Versions
- Seal of the Governor
- Armiger: State of Wyoming
- Adopted: 1893
- Motto: Equal Rights

= Seal of Wyoming =

Official government emblem of the U.S. state of Wyoming

The Great Seal of the State of Wyoming was adopted by the second legislature in 1893, and revised by the sixteenth legislature in 1921.

The two dates on the Great Seal, 1869 and 1890, commemorate the organization of the territorial government and Wyoming's admission to the Union. The draped figure in the center holds a staff from which flows a banner bearing the words, "Equal Rights." The banner symbolizes the political status women have enjoyed in Wyoming since the passage of the territorial suffrage amendment in 1869. The male figures typify the livestock and mining industries of the state.
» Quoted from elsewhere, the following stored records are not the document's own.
-- ==== Sys2Proof/Config.lean ====
section
/-! DEFINITION. What the spec leaves open and the model leaves free: the answer of the random source (92_eei_decisions.md D12,
93_implementation_defined.md U3). The other open parameter of the spec, the ROM contents `TAPS` (D19), is a field of State. -/

namespace Sys2Proof

/-- The answer a random source gives when no answer stands ready in the state's list: any 32-bit word (60_exceptions.md R124,
R127). It has no body, so nothing can be proved of its value. The arguments are the number of requests made before, the
source asked and the bound. DESIGN CHOICE, notes/assumptions/4.md. -/
opaque Config.freeDraw : Nat → Source → Word → Word

end Sys2Proof
end

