-- ==== Sys2Proof/Machine/Pull.lean ====
section
/-! DEFINITION. The pull command NEXT (41_next_command.md R90 to R94). -/

namespace Sys2Proof.Machine

/-- NEXT in phase FIRST: the first element, which depends on the length (R92). -/
def emitFirst (s : State) : State :=
  if s.len.toNat = 1 then respond .elem 0 { s with phase := .idle }
  else if s.len.toNat = 2 then respond .elem 1 { s with phase := .second }
  else respond .elem s.seed { s with phase := .run }

/-- NEXT in phase RUN: step to START or to the next value in range (R94). -/
def emitRun (s : State) : Host.Outcome State Fault Refusal :=
  match discardLoop (maskOf s) (startOf s) s.len loopBound s.cur with
  | some (.wrap c) => .next (respond .ended 0 { s with cur := c, phase := .idle })
  | some (.emit c) => .next (respond .elem (c - 1) { s with cur := c })
  | none => .fault .discardLoopEndless

/-- `NEXT`: produce the next element of the live sequence, or report that there is none (R90). -/
def execNext (s : State) : Host.Outcome State Fault Refusal :=
  match s.phase with
  | .idle => .next (respond .ended 0 s)
  | .first => .next (emitFirst s)
  | .second => .next (respond .elem 0 { s with phase := .idle })
  | .run => emitRun s

end Sys2Proof.Machine
end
The number 44 on the five-pointed star signifies that Wyoming was the 44th state admitted to the Union. On top of the pillars rest lamps from which burn the Light of Knowledge. Scrolls encircling the two pillars bear the words, Oil, Mines, Livestock, and Grain, four of Wyoming's major industries.

The state seal is displayed in stained glass in the ceilings of both the Wyoming's House of Representatives Chamber and the Wyoming Senate Chamber in the state capital. The seal is also incorporated into the design of the flag of Wyoming, which prominently features the seal set against the silhouette of an American bison.